To determine whether CDR1-AS is variably expressed, we initially measured CDR1-AS expression in several breast cancer cell lines, a breast tumour pool, an endothelial cell line, a stromal fibroblast strain, and several sorted immune cells of healthy donors (for included specimens, see Supplementary Fig. 1). This analysis showed that CDR1-AS was differentially expressed among the breast cancer cell line subtypes (see Supplementary Table S1), with higher CDR1-AS levels in the luminal and normal-like subtypes (Fig. 1). CDR1-AS expression was not only confined to breast cancer cells but was also detectable in other cell types present in tumours, as shown by the CDR1-AS expression in the endothelial cell line, the T cells, the granulocytic NK cells and the fibroblast strain, with especially high expression levels in the fibroblast strain derived from a patient’s stroma (Fig. 1). Furthermore, CDR1-AS was not only expressed by the cultured cell lines but was also present in a pooled sample containing cDNA from 100 different breast tumours. Altogether, the variable CDR1-AS expression provided a rationale to proceed with our study on the clinical relevance of this circRNA in our two breast cancer cohorts.

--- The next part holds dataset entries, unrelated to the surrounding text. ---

-- ==== Sys2Proof/Machine/Finalize.lean ====
section
/-! DEFINITION. FINALIZE (43_commands R180). -/

namespace Sys2Proof.Machine

/-- The engine after a FINALIZE in ABSORBING (43_commands R180). -/
def finalizeEngine (k : Engine) : Engine :=
  { k with
    lanes := absorbBlock k.cfgW k.lanes (padBlock k.cfgW k.buf.toList k.bufcnt.toNat)
    buf := Vector.replicate 168 0
    bufcnt := 0
    cur := 0
    outcnt := 0
    phase := .squeezing }

/-- FINALIZE (43_commands R180): in ABSORBING, the padded block is absorbed and output begins; in any other phase,
INVALID_STATE. -/
def execFinalize (s : State) : Host.Outcome State Fault Refusal :=
  if s.engine.phase = .absorbing then .next { s with engine := finalizeEngine s.engine }
  else raise .invalidState s

end Sys2Proof.Machine
end

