-- ==== Sys2Proof/Machine/Step.lean ====
section
/-! DEFINITION. One step of the machine, and how a command is placed so that the next step runs it. -/

namespace Sys2Proof.Machine

/-- One step: one whole access (with a CMD write, one whole command) or one reset (20_memory R65; 70_reset R261, R272). -/
def step (s : State) : Host.Outcome State Fault Refusal := advance s

/-- `s` with a write of the word to CMD as host 0's oldest pending access and the next turn host 0's: the engine fetches
nothing, and a command runs when a host writes CMD (10_state R21; log entry 4). -/
def State.withFetchWord (s : State) (nbits w : Nat) : State :=
  { s with
    hosts := pushAccess (writeOf s.kpeBase .cmd (BitVec.ofNat 32 (w % 2 ^ nbits))) s.hosts
    schedule := .host 0 :: s.schedule }

end Sys2Proof.Machine
end

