-- ==== Sys2Proof/Laws/Decode.lean ====
section
/-! SUPPORT. The encoder and the decoder in numbers. -/

namespace Sys2Proof

/-- The INIT word as a number (30_encoding R82). -/
theorem encode_init_toNat (w : Width) (cap : BitVec 11) (len : BitVec 16) :
    (encode (.init w cap len)).toNat =
      len.toNat * 2 ^ 16 + cap.toNat * 2 ^ 5 + (widthBit w).toNat * 2 ^ 4 + 1 := by
  simp only [encode, toNat_append_eq]
  have : (1#4).toNat = 1 := rfl
  simp at *; omega

/-- The words of format N as numbers (30_encoding R83). -/
theorem encode_nb_toNat (nb : Nat) :
    (encode (.absorb nb)).toNat = (nb - 1) % 4 * 16 + 2 ∧
      (encode (.squeeze nb)).toNat = (nb - 1) % 4 * 16 + 4 := by
  constructor <;> simp only [encode, toNat_append_eq, nbm1] <;> simp

theorem opField_toNat (cmd : Word) : (opField cmd).toNat = cmd.toNat % 16 := by
  simp only [opField, toNat_extract_eq]; simp

theorem capField_toNat (cmd : Word) : (capField cmd).toNat = cmd.toNat / 2 ^ 5 % 2 ^ 11 := by
  simp only [capField, toNat_extract_eq]

theorem outlenField_toNat (cmd : Word) : (outlenField cmd).toNat = cmd.toNat / 2 ^ 16 := by
  have := cmd.isLt
  simp only [outlenField, toNat_extract_eq]; omega

theorem wField_iff (cmd : Word) : wField cmd = true ↔ cmd.toNat / 2 ^ 4 % 2 = 1 := getLsbD_eq_true_iff _ _

theorem nbField_eq (cmd : Word) : nbField cmd = cmd.toNat / 2 ^ 4 % 4 + 1 := by
  simp only [nbField, toNat_extract_eq]; rfl

theorem reservedN_eq (cmd : Word) : reservedN cmd = 0 ↔ cmd.toNat / 64 = 0 := by
  have := cmd.isLt
  rw [← BitVec.toNat_inj]; simp only [reservedN, toNat_extract_eq]; simp; omega

theorem reservedZ_eq (cmd : Word) : reservedZ cmd = 0 ↔ cmd.toNat / 16 = 0 := by
  have := cmd.isLt
  rw [← BitVec.toNat_inj]; simp only [reservedZ, toNat_extract_eq]; simp; omega

theorem opField_eq (cmd : Word) (n : Nat) (h : n < 16) : opField cmd = BitVec.ofNat 4 n ↔ cmd.toNat % 16 = n := by
  rw [← BitVec.toNat_inj, opField_toNat]; simp; omega

theorem byteCountOk_bounds {nb : Nat} (h : byteCountOk nb = true) : 1 ≤ nb ∧ nb ≤ 4 := by
  simpa [byteCountOk] using h

/-- Decoding in numbers: the opcode is the word mod 16, and a reserved field is 0 exactly when a quotient is. -/
theorem decode_eq (cmd : Word) :
    decode cmd =
      if cmd.toNat % 16 = 1 then .ok (.init (widthOfBit (wField cmd)) (capField cmd) (outlenField cmd))
      else if cmd.toNat % 16 = 2 then
        if cmd.toNat / 64 = 0 then .ok (.absorb (cmd.toNat / 2 ^ 4 % 4 + 1)) else .error .reservedBits
      else if cmd.toNat % 16 = 3 then if cmd.toNat / 16 = 0 then .ok .finalize else .error .reservedBits
      else if cmd.toNat % 16 = 4 then
        if cmd.toNat / 64 = 0 then .ok (.squeeze (cmd.toNat / 2 ^ 4 % 4 + 1)) else .error .reservedBits
      else .error .reservedOpcode := by
  have e1 : opField cmd = 0x1 ↔ _ := opField_eq cmd 1 (by omega)
  have e2 : opField cmd = 0x2 ↔ _ := opField_eq cmd 2 (by omega)
  have e3 : opField cmd = 0x3 ↔ _ := opField_eq cmd 3 (by omega)
  have e4 : opField cmd = 0x4 ↔ _ := opField_eq cmd 4 (by omega)
  simp only [decode, reservedN_eq, reservedZ_eq, nbField_eq, e1, e2, e3, e4]

/-- Everything `decode` can accept, with the operands as numbers. -/
theorem decode_cases {cmd : Word} {i : Instr} (h : decode cmd = .ok i) :
    (cmd.toNat % 16 = 1 ∧ i = .init (widthOfBit (wField cmd)) (capField cmd) (outlenField cmd)) ∨
    (cmd.toNat % 16 = 2 ∧ cmd.toNat / 64 = 0 ∧ i = .absorb (cmd.toNat / 2 ^ 4 % 4 + 1)) ∨
    (cmd.toNat = 3 ∧ i = .finalize) ∨
    (cmd.toNat % 16 = 4 ∧ cmd.toNat / 64 = 0 ∧ i = .squeeze (cmd.toNat / 2 ^ 4 % 4 + 1)) := by
  rw [decode_eq] at h
  split at h
  · cases h; simp_all
  · split at h
    · split at h <;> cases h; simp_all
    · split at h
      · split at h <;> cases h; refine .inr (.inr (.inl ⟨?_, rfl⟩)); omega
      · split at h
        · split at h <;> cases h; simp_all
        · cases h

end Sys2Proof
end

Hsa-miR-7 and CDR1-AS expression and prognosis

The first cohort evaluated for CDR1-AS expression consisted of RNA isolated from primary tumours from LNN breast cancer patients, including oestrogen receptor (ER, ESR1)-positive and ER-negative patients, who did not receive systemic adjuvant therapy (n = 345) (see the REMARK diagram in Supplementary Fig. 1) (prognostic cohort). This cohort included some of the ER-positive breast cancers in which we originally discovered that high hsa-miR-7 expression was a marker for worse prognosis²¹ (see Supplementary Table S2 and Supplementary Fig. 1 for details). The patient overlap with our previous study was substantial (244 out of the n = 345 samples included in this study). The number of patients included in this study differed from our previous study because of the inclusion of additional available eligible patients (n = 101) as well as the exclusion of patients due to the lack of RNA or available qPCR data (n = 55). Furthermore, due to the differences in the ER expression measurement methods (mRNA- versus protein-based), the classification of some patients differed between the two studies (see Supplementary Table S2). As CDR1-AS has been shown to counteract hsa-miR-7⁷, we determined the association between hsa-miR-7 and CDR1-AS in the 345 primary breast tumours from this prognostic cohort (Table 1). We observed an inverse correlation with CDR1-AS expressed at higher levels in the tumours with lower hsa-miR-7 expression levels (Spearman rs −0.245, P < 0.0001).

Table 1.

Associations of hsa-miR-7 with CDR1-AS and clinical parameters in the prognostic patient cohort.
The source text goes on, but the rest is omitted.